[Collected data entries]
-- ==== Sys2Proof/Tests/Slice0.lean ====
section
/-! SUPPORT. The model's own tests, with expected results from spec/95_test_vectors.md or from the spec's worked
examples, and a witness for every obligation that has hypotheses. -/

namespace Sys2Proof.Tests

open Sys2Proof.Machine

/-! ### Small states (the constants are spec/95_test_vectors.md's) -/

def X : Word := 0x0123456789abcdeffedcba98765432100f1e2d3c4b5a69788796a5b4c3d2e1f0#256
def Y : Word := 0x00112233445566778899aabbccddeeff102132435465768798a9bacbdcedfe0f#256

/-- Words 0 and 1, all others 0. -/
def words (w0 w1 : Word) : Words := putWord (putWord zeroWords 0 w0) 1 w1

/-- The state after reset with a value and words on the request ports. -/
def given (vin : Word) (win : Words) : State :=
  { State.reset with ports := { Ports.reset with reqVin := vin, reqWin := win } }

/-- The response to a command word, by one step of the machine. -/
def answer (cmd : Nat) (vin : Word) (win : Words) : Option Response :=
  answerOf (step ((given vin win).withFetchWord 32 cmd))

/-- A state in which `q` has been in flight for `waited` edges. -/
def flying (q : Request) (waited : Nat) (ready : Bool) (reads : HostRead) : State :=
  { slot := some { rsp := q.response, waited := waited }
    ports := { Ports.reset with rspReady := ready }
    host := { HostAgent.reset with issued := some q, reads := reads, writesBack := true } }

/-- A state with `rst_n = 0`. -/
def inReset (s : State) : State := { s with ports := { s.ports with rstN := false } }

/-- The state an outcome goes on in. -/
def nextOf (o : Host.Outcome State Fault Refusal) : Option State :=
  match o with
  | .next t => some t
  | .fault _ => none
  | .refused _ => none

/-- What an outcome stops with. -/
def faultOf (o : Host.Outcome State Fault Refusal) : Option Fault :=
  match o with
  | .next _ => none
  | .fault f => some f
  | .refused _ => none

/-- A read (V-RDF-7), a write (V-WRF-12) and a failing read (V-RDF-10). -/
def aRead : Request := { cmd := 0x000c81c1#32, vin := 0#256, win := words X 0 }
def aWrite : Request := { cmd := 0x00064322#32, vin := 0#256, win := words X Y }
def anError : Request := { cmd := 0x000c81c9#32, vin := 0#256, win := words X 0 }

/-! ### WellFormed refuses each ill-formed field (spec/30_encoding.md R44) -/

theorem test_width_zero_refused : (Instr.rdf 0 0).wellFormed = false := by decide
theorem test_width_512_refused : (Instr.wrf 0 512).wellFormed = false := by decide
theorem test_offset_4096_refused : (Instr.mrd 16 4096 1).wellFormed = false := by decide
theorem test_word_count_0_refused : (Instr.mrd 0 0 1).wellFormed = false := by decide
theorem test_word_count_17_refused : (Instr.mwr 17 0 1).wellFormed = false := by decide

/-! ### Decoding (spec/95_test_vectors.md part 2, and words laid out bit by bit from spec/30_encoding.md R36) -/

theorem test_decode_rdf_bits :
    decode 0b0000_0000_000000000100_000001000_001#32 = .ok (.rdf 4 8) := by decide
theorem test_decode_wrf_bits :
    decode 0b0000_0000_000000001000_010100000_010#32 = .ok (.wrf 8 160) := by decide
theorem test_decode_mrd_bits :
    decode 0b0000_1111_111111111111_000000001_011#32 = .ok (.mrd 16 4095 1) := by decide
theorem test_decode_mwr_bits :
    decode 0b0000_0001_000011111010_010100000_100#32 = .ok (.mwr 2 250 160) := by decide

theorem test_decode_legal_vectors :
    [0x00000041, 0x00004041, 0x00008502, 0x010fa504, 0x010fa503, 0x0ffff00b, 0x0f000043, 0x00000ff9, 0x00fff801].map
        (fun c => (decode (BitVec.ofNat 32 c)).toOption)
      = [some (.rdf 0 8), some (.rdf 4 8), some (.wrf 8 160), some (.mwr 2 250 160), some (.mrd 2 250 160),
          some (.mrd 16 4095 1), some (.mrd 16 0 8), some (.rdf 0 511), some (.rdf 4095 256)] := by decide

theorem test_decode_illegal_vectors :
    [0x00000000, 0x0f000041, 0x00000045, 0x00000046, 0x00000047, 0x00000040, 0x00000001, 0x00000003, 0x10000041,
        0x80000044, 0xffffffff].all (fun c => (decode (BitVec.ofNat 32 c)).toOption.isNone) = true := by decide

theorem test_decodeTableWord : decodeTableWord 32 0x00008042 = some (.wrf 8 8) := by decide
theorem test_encode_examples :
    [encode (.rdf 0 8), encode (.wrf 8 160), encode (.mwr 2 250 160)] = [0x00000041#32, 0x00008502#32, 0x010FA504#32] := by
  decide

[Exercise requirements] Only the lines above, from the first through the one holding "state in which", are to be output, and they must be copied exactly.

[Reply to the task]
-- ==== Sys2Proof/Tests/Slice0.lean ====
section
/-! SUPPORT. The model's own tests, with expected results from spec/95_test_vectors.md or from the spec's worked
examples, and a witness for every obligation that has hypotheses. -/

namespace Sys2Proof.Tests

open Sys2Proof.Machine

/-! ### Small states (the constants are spec/95_test_vectors.md's) -/

def X : Word := 0x0123456789abcdeffedcba98765432100f1e2d3c4b5a69788796a5b4c3d2e1f0#256
def Y : Word := 0x00112233445566778899aabbccddeeff102132435465768798a9bacbdcedfe0f#256

/-- Words 0 and 1, all others 0. -/
def words (w0 w1 : Word) : Words := putWord (putWord zeroWords 0 w0) 1 w1

/-- The state after reset with a value and words on the request ports. -/
def given (vin : Word) (win : Words) : State :=
  { State.reset with ports := { Ports.reset with reqVin := vin, reqWin := win } }

/-- The response to a command word, by one step of the machine. -/
def answer (cmd : Nat) (vin : Word) (win : Words) : Option Response :=
  answerOf (step ((given vin win).withFetchWord 32 cmd))

/-- A state in which `q` has been in flight for `waited` edges. -/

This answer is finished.